Origin : Nicaragua Format : Toro Size : 6.25 x 54 Wrapper : Nicaraguan Filler : Nicaraguan Binder : Nicaraguan Hand-Made Price : $250 each
Nikki Glenn is a violinist and vocalist specializing in private event entertainment for yacht companies, owners, luxury brands, and upscale occasions. You can find out more information at www.nikkiglenn.com.
Today I'm reviewing a very unique cigar, the Daniel Marshall 24KT Golden Torpedo. I found out about the cigar quite by chance, when I received an email via CigarReserve.com that they had some of these cigars in stock. I'd never heard of Daniel Marshall prior to this but I was very intrigued at the idea of a gold cigar. From his website, I learned that Mr. Marshall is a well-known maker of luxurious humidors and that the Golden Torpedo was originally created by Mr. Marshall as a counterpart to the humidor he designed for Universal Studios to commemorate the movie “Scarface”:
When I was designing for Universal Studios the SCARFACE Humidor I was asked by Universal to design a ultra bling luxury version of the humidor...I thought that a “over the top” humidor deserves a “over the top” DM Cigar and the 24kt Gold DM cigar was conceived.

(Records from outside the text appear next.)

-- ==== Sys2Proof/Laws/Exec.lean ====
section
/-! SUPPORT. Everything one step can do, said once: `exec_moves` for a request, `step_cases` for the machine. -/

namespace Sys2Proof.Machine

/-- A check of R208 that can stop a request, with the error it raises. -/
inductive Stops (s : State) : Instr → Err → Prop where
  | handle {i : Instr} (h : s.life = .unbound) (hi : i = .getcap ∨ ∃ t w, i ≠ .rdsr ∧ (readyCall s.par t w i).isSome) :
      Stops s i .invalidHandle
  | noBuffer {a : U32} {p : Bool} {d : Bytes} (h : s.life = .ready) (hd : p = false ∨ d = []) :
      Stops s (.write a p d) .invalidArgument
  | noLength {a : U32} {n : I32} (h : s.life = .ready) (hn : n.toInt ≤ 0) : Stops s (.read a n) .invalidArgument
  | writeRoom {a : U32} {p : Bool} {d : Bytes} (h : s.life = .ready)
      (hr : s.par.fits (s.afw.code + d.length) = false) : Stops s (.write a p d) .allocationFailure
  | readRoom {a : U32} {n : I32} (h : s.life = .ready)
      (hr : s.par.fits (s.afw.code + readCount n) = false) : Stops s (.read a n) .allocationFailure

/-- How an answered call of a READY request ends it: the register `ID` after it, and the response. -/
inductive Ends (s : State) : Instr → Reply → U32 → Response → Prop where
  | error {i : Instr} {c : I32} (hi : i ≠ .rdsr) : Ends s i (.failed c) s.id { err := .transferError, xcode := c }
  | sentinel {c : I32} : Ends s .rdsr (.failed c) s.id { sr := srSentinel }
  | status {c : I32} {rx : Bytes} : Ends s .rdsr (.full c rx) s.id { sr := replyByte rx 1 }
  | plain {i : Instr} {n : I32} (hi : i = .wren ∨ i = .wrdi ∨ ∃ v, i = .wrsr v) : Ends s i (.count n) s.id {}
  | written {a : U32} {p : Bool} {d : Bytes} {n : I32} : Ends s (.write a p d) (.count n) s.id { res := n }
  | ident {c : I32} {rx : Bytes} : Ends s .rdid (.full c rx) (idFromReply rx) { idv := idFromReply rx }
  | data {a : U32} {n c : I32} {rx : Bytes} :
      Ends s (.read a n) (.full c rx) s.id { res := c, data := payload rx s.afw.code (readCount n) }

/-- The state after a `Close` of a held handle that is done at this step, or after none where no handle is held. -/
inductive Closed (s : State) : State → Prop where
  | absent (hh : s.hnd = none) : Closed s s
  | closed {h : Token} (hh : s.hnd = some h) (hd : s.env.close.1 = .done) :
      Closed s (answered (.close h) .closed { s with env := s.env.close.2 })

/-- What closing a held handle can do, when it goes on to a next state. -/
theorem closeIfHeld_cases {i : Instr} {k : Nat} {s t : State} {onDone : State → Result}
    (h : closeIfHeld i k s onDone = .next t) :
    (∃ hd, s.hnd = some hd ∧ s.env.close.1 = .waits ∧
      t = await i k (.close hd) { s with env := s.env.close.2 }) ∨
    ∃ s', Closed s s' ∧ onDone s' = .next t := by
  unfold closeIfHeld at h
  split at h
  · exact .inr ⟨s, .absent ‹_›, h⟩
  · rcases callClose_cases h with ⟨_, h⟩ | ⟨hd, hh, ⟨hw, h⟩ | ⟨hw, h⟩ | ⟨_, h⟩⟩
    · cases h
    · cases h; exact .inl ⟨hd, hh, hw, rfl⟩
    · exact .inr ⟨_, .closed hh hw, h⟩
    · cases h

/-- Where a `Close` stands: DESTROY, INIT step 0, and INIT after a failed identifier read. -/
inductive Closes (s : State) : Instr → Nat → Prop where
  | destroy : Closes s .destroy 0
  | release {bus cs : U32} {g : I32} {clk : U32} (hp : s.seq.position = 0) : Closes s (.init bus cs g clk) 0
  | failed {bus cs : U32} {g : I32} {clk : U32} (hp : 3 ≤ s.seq.position) : Closes s (.init bus cs g clk) 3

/-- Everything a request can do in one step, when it goes on to a next state. -/
inductive Moves (s : State) : Instr → State → Prop where
  /-- A check stops it: no transport call. -/
  | stopped {i : Instr} {e : Err} (h : Stops s i e) : Moves s i (raise e 0 s)
  /-- RDSR on a handle that is not READY. -/
  | noStatus (h : s.life = .unbound) : Moves s .rdsr (respond { sr := srSentinel } s)
  /-- GETCAP. -/
  | capacity {v n : Nat} (h : s.life = .ready) : Moves s .getcap (respond { capv := v } { s with free := n })
  /-- Its one call waits. -/
  | waits {i : Instr} {c : Call} {tx : Bytes} {h : Token} (hl : s.life = .ready) (hh : s.hnd = some h)
      (hc : readyCall s.par h s.afw i = some c) (hw : s.par.wf = true → c.frameOk s.par) (hf : c.frame = some tx) :
      Moves s i (await i 0 c { s with env := (s.env.exchange s.par tx).2 })
  /-- Its one call is answered. -/
  | ends {i : Instr} {c : Call} {tx : Bytes} {h : Token} {rp : Reply} {id : U32} {r : Response} (hl : s.life = .ready)
      (hh : s.hnd = some h) (hc : readyCall s.par h s.afw i = some c) (hw : s.par.wf = true → c.frameOk s.par)
      (hf : c.frame = some tx) (he : Ends s i rp id r) :
      Moves s i (respond r { answered c rp { s with env := (s.env.exchange s.par tx).2 } with id := id })
  /-- A `Close` waits. -/
  | closeWaits {i : Instr} {k : Nat} {h : Token} (hc : Closes s i k) (hh : s.hnd = some h) (hw : s.env.close.1 = .waits) :
      Moves s i (await i k (.close h) { s with env := s.env.close.2 })
  /-- DESTROY. -/
  | destroyed {s' : State} (hc : Closed s s') : Moves s .destroy (respond {} (unbind s'))
  /-- INIT step 0. -/
  | released {bus cs : U32} {g : I32} {clk : U32} {s' : State} (hp : s.seq.position = 0) (hc : Closed s s') :
      Moves s (.init bus cs g clk)
        { unbind s' with cfg := resolveCfg s'.par bus cs g clk, seq := .busy (.init bus cs g clk) 1 }
  /-- INIT step 1 waits. -/
  | openWaits {bus cs : U32} {g : I32} {clk : U32} (hp : s.seq.position = 1) :
      Moves s (.init bus cs g clk)
        (await (.init bus cs g clk) 1 (.openBus s.cfg) { s with env := s.env.openBus.2 })
  /-- INIT step 1 fails. -/
  | openFails {bus cs : U32} {g : I32} {clk : U32} {c : I32} (hp : s.seq.position = 1) :
      Moves s (.init bus cs g clk)
        (raise .initializationFailure c
          (unbind (answered (.openBus s.cfg) (.failed c) { s with env := s.env.openBus.2 })))
  /-- INIT step 1 succeeds. -/
  | opened {bus cs : U32} {g : I32} {clk : U32} {h : Token} (hp : s.seq.position = 1) :
      Moves s (.init bus cs g clk)
        { answered (.openBus s.cfg) (.opened h) { s with env := s.env.openBus.2 } with
          hnd := some h, seq := .busy (.init bus cs g clk) 2 }
  /-- INIT step 2 waits. -/
  | identWaits {bus cs : U32} {g : I32} {clk : U32} {h : Token} (hp : s.seq.position = 2) (hh : s.hnd = some h) :
      Moves s (.init bus cs g clk)
        (await (.init bus cs g clk) 2 (.xferFull h (idFrame s.par))
          { s with env := (s.env.exchange s.par (idFrame s.par)).2 })
  /-- INIT step 2 fails. -/
  | identFails {bus cs : U32} {g : I32} {clk : U32} {h : Token} {c : I32} (hp : s.seq.position = 2)
      (hh : s.hnd = some h) :
      Moves s (.init bus cs g clk)
        { answered (.xferFull h (idFrame s.par)) (.failed c)
            { s with env := (s.env.exchange s.par (idFrame s.par)).2 } with
          failCode := c, seq := .busy (.init bus cs g clk) 3 }
  /-- INIT's `Close` after that failure. -/
  | failClosed {bus cs : U32} {g : I32} {clk : U32} {h : Token} (hp : 3 ≤ s.seq.position) (hh : s.hnd = some h)
      (hd : s.env.close.1 = .done) :
      Moves s (.init bus cs g clk)
        (raise .initializationFailure s.failCode
          { unbind (answered (.close h) .closed { s with env := s.env.close.2 }) with failCode := 0 })
  /-- INIT step 2 succeeds. -/
  | identified {bus cs : U32} {g : I32} {clk : U32} {h : Token} {c : I32} {rx : Bytes} (hp : s.seq.position = 2)
      (hh : s.hnd = some h) (hl : rx.length = 5) :
      Moves s (.init bus cs g clk)
        (respond { idv := idFromReply rx }
          { answered (.xferFull h (idFrame s.par)) (.full c rx)
              { s with env := (s.env.exchange s.par (idFrame s.par)).2 } with
            id := idFromReply rx, afw := widthOf (dens (idFromReply rx)), life := .ready })

/-- No check of R208 stops a lifecycle request. -/
theorem Stops.not_lifecycle {s : State} {i : Instr} {e : Err} (h : Stops s i e) : isLifecycle i = false := by
  cases h with
  | handle _ hi =>
    rcases hi with rfl | ⟨_, _, _, hi⟩
    · rfl
    · cases i <;> first | rfl | simp [readyCall] at hi
  | _ => rfl

/-- A lifecycle request has no call of its own at READY. -/
theorem readyCall_not_lifecycle {p : Config} {h : Token} {w : Afw} {i : Instr} {c : Call}
    (hc : readyCall p h w i = some c) : isLifecycle i = false := by
  cases i <;> first | rfl | simp [readyCall] at hc

/-- The call of a READY request passes the handle's token (R25). -/
theorem readyCall_token {p : Config} {h : Token} {w : Afw} {i : Instr} {c : Call} (hc : readyCall p h w i = some c) :
    c.token = some h := by
  cases i <;> simp only [readyCall, Option.some.injEq, reduceCtorEq] at hc <;> subst hc <;> rfl

/-! ### Past the checks: each request on a READY handle is its call -/

theorem execRdid_ready {s : State} (h : s.life = .ready) :
    execRdid s = callXferFull .rdid 0 (idFrame s.par) s transferError fun _ s =>
      .next (respond { idv := idFromReply s.reply } { s with id := idFromReply s.reply }) :=
  needReady_ready h _

theorem execRdsr_unbound {s : State} (h : s.life = .unbound) :
    execRdsr s = .next (respond { sr := srSentinel } s) := by
  unfold execRdsr; split <;> simp_all

theorem execRdsr_ready {s : State} (h : s.life = .ready) :
    execRdsr s = callXferFull .rdsr 0 (rdsrFrame s.par) s (fun _ s => .next (respond { sr := srSentinel } s))
      fun _ s => .next (respond { sr := replyByte s.reply 1 } s) := by
  unfold execRdsr; split <;> simp_all

theorem execWrsr_ready {s : State} (h : s.life = .ready) (v : Byte) :
    execWrsr v s = callXfer (.wrsr v) 0 (wrsrFrame s.par v) s transferError fun _ s => .next (respond {} s) :=
  needReady_ready h _

theorem execWren_ready {s : State} (h : s.life = .ready) :
    execWren s = callXfer .wren 0 [s.par.opcWren] s transferError fun _ s => .next (respond {} s) :=
  needReady_ready h _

Well, I love luxurious things that may be considered over the top, so this seemed like a perfect fit for me! Everything about this cigar is designed to impress and reinforce that this is a very exclusive cigar. According to the Golden Cigar's site, it takes sorting through 50 cigars to get 5 that might be viable to transform into gold cigars. The cigar is sanded to smooth the surface of the wrapper, and 50+ sheets of 24KT edible gold leaf (from one of the oldest suppliers in Florence, Italy, natch) are applied with a sugar glaze to the wrapper. The cigar itself consists of a Nicaraguan puro blend with a Nicaraguan Cuban seed 5 year old wrapper, Esteli binder, and Jalapa filler. The cigar retails for around $250 per stick.